Frank Buytendijk (ex Gartner analyst, now with Oracle) makes an importantpoint about data quality on his blog: it is inherently dull. This in itself causes problems both to people within organisations who care about data quality (there must be a few of you out there) and for data quality vendors, who struggle to sell their products at a decent price point in sufficient numbers. I have written about this before, in which I pointed out just a couple of real life cases of poor data quality that I have personally encountered, each of which cost many millions of dollars.

The reason that data quality is generally excellent in the area of salary and expense processing is that people care deeply about what they get paid, and you can be pretty sure than any clerical errors get spotted and complained about very quickly. However in most cases data quality occurs due to people being asked to enter or maintain data for which they see no personal or even obvious company benefit. Data that is useful for “some other department” is never going to receive the same care and attention that your own personal expense claims get.

As Frank says, in order to move data quality higher up the enterprise priority list, it needs to widen its perspective: move beyond talking about customer names and addresses. Yes, this is important if you are doing mailshots, and certainly poor customer name and address management can have more serious consequences, but most executives have got better things to do than worry about whether their mailshots are being duplicated.

Despite numerous acquisition over the years (First Logic, Similarity, Vality, …) there are still plenty of small data quality vendors out there, some with very interesting technology. Yet aside from Trillium, few have managed to get even into double figures of millions of revenue. This is not due to an absence of a real problem to address.

Some data quality vendors rightly see master data management as a way of repositioning their offerings in a more fashionable area, but they need to realise that data quality is just a feature of a complete MDM solution. Hence they need to partner with broader-based MDM repository vendors who themselves often lack proper data quality technology, rather than pretending they themselves are a complete solution. They should also do a better job of highlighting quantified customer dollar benefits achieved from the use of data quality technology. This should not be hard to do since data quality projects usually have excellent payback.
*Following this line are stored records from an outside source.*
/-! ### Every agent -/

theorem engineStep_completes {s : State} (h : EngineInv s) : ∃ t, engineStep s = .next t := by
  unfold engineStep
  split
  · exact ⟨_, rfl⟩
  · split
    · rename_i hconvert
      obtain ⟨hbusy, hphase⟩ := (convertEnabled_iff s).1 hconvert
      exact engConvert_completes h hbusy hphase
    · exact ⟨_, rfl⟩

theorem sourceStep_completes (a : SourceAnswer) (s : State) : ∃ t, sourceStep a s = .next t := by
  unfold sourceStep
  split <;> exact ⟨_, rfl⟩

theorem agentStep_completes {s : State} (e : Event) (h : EngineInv s) : ∃ t, agentStep e s = .next t := by
  cases e with
  | host a => exact hostAccess_completes a h
  | engine => exact engineStep_completes h
  | source a => exact sourceStep_completes a s
  | reset => exact ⟨_, rfl⟩

/-- Whatever event comes next, listed or free, the step that takes it completes. -/
theorem step_completes {s : State} (h : EngineInv s) : ∃ t, step s = .next t :=
  agentStep_completes _ (engineInv_takeEvent h)

/-- Settles O33, by induction on the number of steps: where R38 holds a step completes, and R38 holds after it. -/
theorem invariantStatesNeverStop : Obligations.InvariantStatesNeverStop := by
  intro s hinv k
  induction k generalizing s with
  | zero => exact ⟨s, rfl⟩
  | succ k ih =>
    obtain ⟨u, hu⟩ := step_completes hinv
    obtain ⟨hinv', -⟩ := engineInvKept s u hinv hu
    rw [run_succ hu]
    exact ih u hinv'

end Sys2Proof.Machine
end

section
/-! R79: a request stands in BUSY and WAIT only. Of all that an event can do, what leaves the engine's fields alone
keeps it, and everything else leaves BUSY or WAIT. -/

namespace Sys2Proof.Machine

theorem outstandingRequest_congr {s t : State} (h : engineView t = engineView s) :
    outstandingRequest t = outstandingRequest s :=
  (congrArg outstandingRequest h :)

theorem outstandingRequest_eq_none_iff (s : State) :
    outstandingRequest s = none ↔ s.state ≠ .busy ∨ s.phase ≠ .wait := by
  simp only [outstandingRequest, ite_eq_right_iff, answerEnabled_iff, reduceCtorEq, imp_false, not_and_or]

/-- Where a request is outstanding the engine's own steps are not enabled, and every answer ends it. -/
theorem DecodeEffect.outstandingRequest_eq_none {s t : State} (h : DecodeEffect s t) (hwait : s.phase = .wait) :
    outstandingRequest t = none := by
  rw [outstandingRequest_eq_none_iff]
  cases h with
  | finished enabled all => exact .inl (by simp)
  | issued enabled more =>
    obtain ⟨-, hissue⟩ := (issueEnabled_iff s).1 enabled
    rw [hwait] at hissue
    cases hissue
  | failed enabled code why => exact .inl (by simp)
  | answered enabled bs nonempty admitted => exact .inr (by simp)
  | converted enabled b index value slot =>
    obtain ⟨-, hconvert⟩ := (convertEnabled_iff s).1 enabled
    rw [hwait] at hconvert
    cases hconvert

theorem EventEffect.outstandingRequest_eq_or_none {e : Event} {s t : State} (h : EventEffect e s t)
    (hwait : s.phase = .wait) : outstandingRequest t = outstandingRequest s ∨ outstandingRequest t = none := by
  cases h with
  | kept e s t view => exact .inl (outstandingRequest_congr view)
  | engine s t phase effect => exact absurd hwait phase
  | source a s t enabled effect => exact .inr (effect.outstandingRequest_eq_none hwait)
  | allocFailed s r ready tooBig => exact .inr ((outstandingRequest_eq_none_iff _).2 (.inl (by simp)))
  | began s r ready fits => exact .inr ((outstandingRequest_eq_none_iff _).2 (.inr (by simp)))
  | reset s => exact .inr ((outstandingRequest_eq_none_iff _).2 (.inl (by simp)))

theorem phase_of_outstandingRequest {s : State} {q : Pos × ChunkCount} (h : outstandingRequest s = some q) :
    s.phase = .wait := by
  by_contra hphase
  rw [(outstandingRequest_eq_none_iff s).2 (.inr hphase)] at h
  cases h

/-- Settles O26: taking the next event leaves the request alone, and the event then keeps it or ends it. -/
theorem oneRequestOutstanding : Obligations.OneRequestOutstanding := by
  intro s t q hq hstep
  have htaken : outstandingRequest (takeEvent s).2 = some q :=
    (outstandingRequest_congr (engineView_takeEvent s)).trans hq
  rw [← htaken]
  exact (step_eventEffect hstep).outstandingRequest_eq_or_none (phase_of_outstandingRequest htaken)

end Sys2Proof.Machine
end

section
/-! The host's header check (70_reset_and_hazards.md R219) and its big-endian fields (20_memory.md R68). -/

namespace Sys2Proof.Machine

/-- Of four bytes joined most significant first, byte i: the bytes below it fall away one by one. -/
theorem extractLsb'_append_bytes (b : Fin 4 → Byte) :
    ∀ i : Fin 4, (b 0 ++ b 1 ++ b 2 ++ b 3).extractLsb' (8 * (3 - i.val)) 8 = b i
  | 0 => by
    show BitVec.extractLsb' 24 8 _ = _
    rw [BitVec.extractLsb'_append_eq_of_le (by omega), BitVec.extractLsb'_append_eq_of_le (by omega),
      BitVec.extractLsb'_append_eq_of_le (by omega)]
    exact BitVec.extractLsb'_eq_self
  | 1 => by
    show BitVec.extractLsb' 16 8 _ = _
    rw [BitVec.extractLsb'_append_eq_of_le (by omega), BitVec.extractLsb'_append_eq_of_le (by omega),
      BitVec.extractLsb'_append_eq_right]
  | 2 => by
    show BitVec.extractLsb' 8 8 _ = _
    rw [BitVec.extractLsb'_append_eq_of_le (by omega), BitVec.extractLsb'_append_eq_right]
  | 3 => BitVec.extractLsb'_append_eq_right

theorem extractLsb'_headerField (h : List Byte) (k : Nat) {i : Nat} (hi : i < 4) :
    (headerField h k).extractLsb' (8 * (3 - i)) 8 = h.getD (k + i) 0 :=
  extractLsb'_append_bytes (fun j => h.getD (k + j.val) 0) ⟨i, hi⟩

theorem getElem?_eq_some_headerField_byte {h : List Byte} {k i : Nat} (hi : i < 4) (hk : k + i < h.length) :
    h[k + i]? = some ((headerField h k).extractLsb' (8 * (3 - i)) 8) := by
  rw [extractLsb'_headerField h k hi, List.getElem?_eq_getElem hk, List.getD_eq_getElem h 0 hk]

/-- What an accepted header satisfies of the check's conditions on length and size, and the values the check takes. -/
theorem checkHeader_ok {h : List Byte} {off n : Word} (hok : checkHeader h = .ok (off, n)) :
    24 ≤ h.length ∧ headerField h 8 ≠ 0xFFFFFFFF ∧ off = headerField h 4 ∧ n = headerField h 8 := by
  unfold checkHeader at hok
  split_ifs at hok with hshort _ _ _ hsize
  cases hok
  exact ⟨by omega, hsize, rfl, rfl⟩
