-- ==== Sys2Proof/Machine/Memory.lean ====
section
/-! DEFINITION. Global memory: physical regions (R11, R222), translation (R368 to R372) with the checks of R237, residency classes (R230), the caches (R224 to R232), page home modes (R233, R234), leases (R245 to R247), and the reads and writes of memory by threads and by the device. -/

namespace Sys2Proof.Machine

/-! Regions -/

/-- The stack of a physical address of HBM4E (R11). -/
def stackOf (pa : Nat) : Nat := pa / 2 ^ 36 % 16
/-- The die that owns a stack (R9, R11). -/
def dieOfStack (k : Nat) : Nat := if k ≤ 3 then k else 4 + (k - 4) / 3
/-- The home die of an address (R11). -/
def homeDie (pa : Nat) : Nat := dieOfStack (stackOf pa)
/-- Whether an address lies in HBM4E (R222). -/
def inHbm (pa : Nat) : Bool := decide (pa < 2 ^ 40)
/-- The register window that an address lies in, with the offset (R222). -/
def windowOf (pa : Nat) : Option (Nat × Nat) :=
  let r := pa / 2 ^ 40
  if 0xFF0 ≤ r ∧ r ≤ 0xFF8 ∧ pa % 2 ^ 40 ≤ 0xFFFFFF then some (r - 0xFF0, pa % 2 ^ 40) else none

/-- The physical address of a place in a register window (R222). -/
def windowAddr (d off : Nat) : Nat := (0xFF0 + d) * 2 ^ 40 + off

/-- Where a translated access goes. -/
inductive Target where
  | hbm (pa : Nat)
  | window (die offset : Nat)
  /-- nowhere: a read of the walk met an error reply, which answers the access too (R241, R363) -/
  | failed (c : Cause)
  deriving DecidableEq, Repr

/-- What an access needs and may do (R222, R370). -/
structure Need where
  r : Bool := false
  w : Bool := false
  x : Bool := false
  /-- the access may reach a register window: a 4-byte load or store of a thread, a piece of 4 bytes of a memory message -/
  window : Bool := false
  deriving DecidableEq, Repr

def needLoad (size : Nat) : Need := { r := true, window := size == 4 }
def needStore (size : Nat) : Need := { w := true, window := size == 4 }
def needAtomic : Need := { r := true, w := true }
def needFetch : Need := { x := true }
def needRead : Need := { r := true }
def needWrite : Need := { w := true }

/-! Page table entries (R369) -/

/-- A bit of a page table entry. -/
def entryBit (e : DWord) (n : Nat) : Bool := e.getLsbD n
/-- OWN of an entry (R351). -/
def entryOwn (e : DWord) : Nat := (e.extractLsb' 52 12).toNat

/-- A level of the walk: the low VA bit and the number of bits of its index (R368). -/
structure Level where
  lo   : Nat
  bits : Nat
  deriving DecidableEq, Repr

/-- The levels from L5 down to L1 (R368). -/
def levels : List Level := [⟨49, 8⟩, ⟨33, 16⟩, ⟨28, 5⟩, ⟨21, 7⟩, ⟨16, 5⟩]

/-- Whether an entry of a level is malformed; `rest` are the levels below (R371). -/
def malformed (e : DWord) (l : Level) (rest : List Level) (top : Bool) : Bool :=
  if (e.toNat / 2) % 4 ≠ 0 then true
  else if entryBit e 3 then
    top || (e.toNat / 256) % 256 ≠ 0 || (e.toNat / 2 ^ 16 % 2 ^ 36 * 2 ^ 16) % 2 ^ l.lo ≠ 0
  else
    e.toNat / 2 ^ 52 ≠ 0 || (e.toNat / 16) % 16 ≠ 0
      || match rest with
         | [] => true
         | n :: _ => (e.toNat / 2 ^ 8 % 2 ^ 44 * 2 ^ 8) % 2 ^ (n.bits + 3) ≠ 0

/-- What a walk finds. -/
inductive Walk where
  /-- a leaf: its entry, the address it was read at, the log of its page size -/
  | leaf (e : DWord) (addr log : Nat)
  | cause (c : Cause)
  /-- a read of an entry met an error reply with this cause (R241) -/
  | error (c : Cause)
  deriving DecidableEq, Repr

/-- The entry of memory at an address. -/
def State.entryAt (s : State) (addr : Nat) : DWord := BitVec.ofNat 64 (s.mem.num addr 8)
Yet time after time the example used in data quality collateral are the tired name and address cleanup, followed by an esoteric discussion about whether probabilistic or deterministic matching is better (paying customers don’t care – they are interested in what benefits they see). Far too few data quality case studies mention hard-dollar benefits to the customer.

Data quality should have much going for it: it is a very real problem, the condition of data quality in most large organisation is horrible (and far worse than generally realised), and the costs of this are significant and cause genuine and in some cases very serious operational problems. Yet the industry as a whole has done a poor job of explaining itself to the people with the cheque books in enterprises.